*** Opening SOURCE MATERIAL ***

-- ==== Sys2Proof/Syntax.lean ====
section
/-! DEFINITION. The instructions: one constructor per row of spec/opcode_table.json, at the table's four levels. -/

namespace Sys2Proof

/-- The rows of the opcode table.
The operands of an encoder call are numbers, because the source's formulas are untyped and a call whose operand is
outside its type is refused, not impossible (R131); `Instr.wf` is the spec's typing.  The operand of SIX is 24 bits:
"an operand wider than 24 bits cannot be expressed" (R73). -/
inductive Instr where
  -- level 1, the commands of the host (R60, R79)
  | openCmd
  | six (opcode : Opcode)
  | regout
  | closeCmd
  -- level 2, the wire frames (R62 to R65)
  | sixFrame (opcode : Opcode)
  | regoutFrame
  | flushFrame
  | keyFrame
  -- the bit cells (R98, R99)
  | sendBit (b : Bool)
  | recvBit
  -- level 3, the payload opcodes: calls of the InstructionEncoder (R132 to R142), operands in the order of R76
  | nop
  | loadImmediate (data reg : Nat)
  | store (reg addr : Nat)
  | retrieve (addr reg : Nat)
  | jump (addr : Nat)
  | bitSet (addr bit : Nat)
  | tableReadLow (src srcMode dst dstMode : Nat)
  | tableReadHigh (src srcMode dst dstMode : Nat)
  | tableWriteLow (src srcMode dst dstMode : Nat)
  | tableWriteHigh (src srcMode dst dstMode : Nat)
  | tableWriteHighByte (src srcMode dst dstMode : Nat)
  deriving DecidableEq, Repr

/-- The addressing modes, "values 0–5, order fixed" (R70). -/
inductive AddrMode where
  | direct
  | indirect
  | indirectPostDecrement
  | indirectPostIncrement
  | indirectPreDecrement
  | indirectPreIncrement
  deriving DecidableEq, Repr

namespace AddrMode

/-- The 3-bit code of a mode (R70). -/
def code : AddrMode → Nat
  | .direct => 0
  | .indirect => 1
  | .indirectPostDecrement => 2
  | .indirectPostIncrement => 3
  | .indirectPreDecrement => 4
  | .indirectPreIncrement => 5

end AddrMode

end Sys2Proof
end

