-- ==== Sys2Proof/Machine/Micro.lean ====
section
/-! DEFINITION. The engine event by event (R10, R27): "each step emits event number `useq` and adds 1, and the command
returns when `useq` equals the list's length". The same state, the same lists; `step` takes a command at once. -/

namespace Sys2Proof.Machine

/-- A request at the free port: the admission test, made before the first event (R193), then acceptance. -/
def State.takeUp (s : State) (j : Job) : State :=
  match s.refusal j with
  | some r => s.refuse r
  | none => s.accept j

/-- One event of the command in flight, or its return, or the admission of the next request. -/
def microStep (s : State) : Host.Outcome State Fault Refusal :=
  match s.inFlight with
  | some j =>
    match j.script[s.useq]? with
    | some a => .next (s.act a)
    | none => .next (s.complete j)
  | none =>
    match fetch s with
    | none => .next s
    | some (.run i, t) => .next (t.takeUp (jobOf Config.engine i))
    | some (.refuse r, t) => .next (t.refuse r)
    | some (.stop r, _) => .refused r

/-- `n` small steps. -/
def microRun : Nat → State → Host.Outcome State Fault Refusal
  | 0, s => .next s
  | n + 1, s =>
    match microStep s with
    | .next t => microRun n t
    | .fault f => .fault f
    | .refused r => .refused r

end Sys2Proof.Machine
end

*** Closing SOURCE MATERIAL ***

» EXERCISE PROMPT
What you return should be the lines from the beginning of the records through the one that contains "The operands of", repeated exactly and with no additions.

» RESULT FOR THIS TASK
-- ==== Sys2Proof/Syntax.lean ====
section
/-! DEFINITION. The instructions: one constructor per row of spec/opcode_table.json, at the table's four levels. -/

namespace Sys2Proof

/-- The rows of the opcode table.
The operands of an encoder call are numbers, because the source's formulas are untyped and a call whose operand is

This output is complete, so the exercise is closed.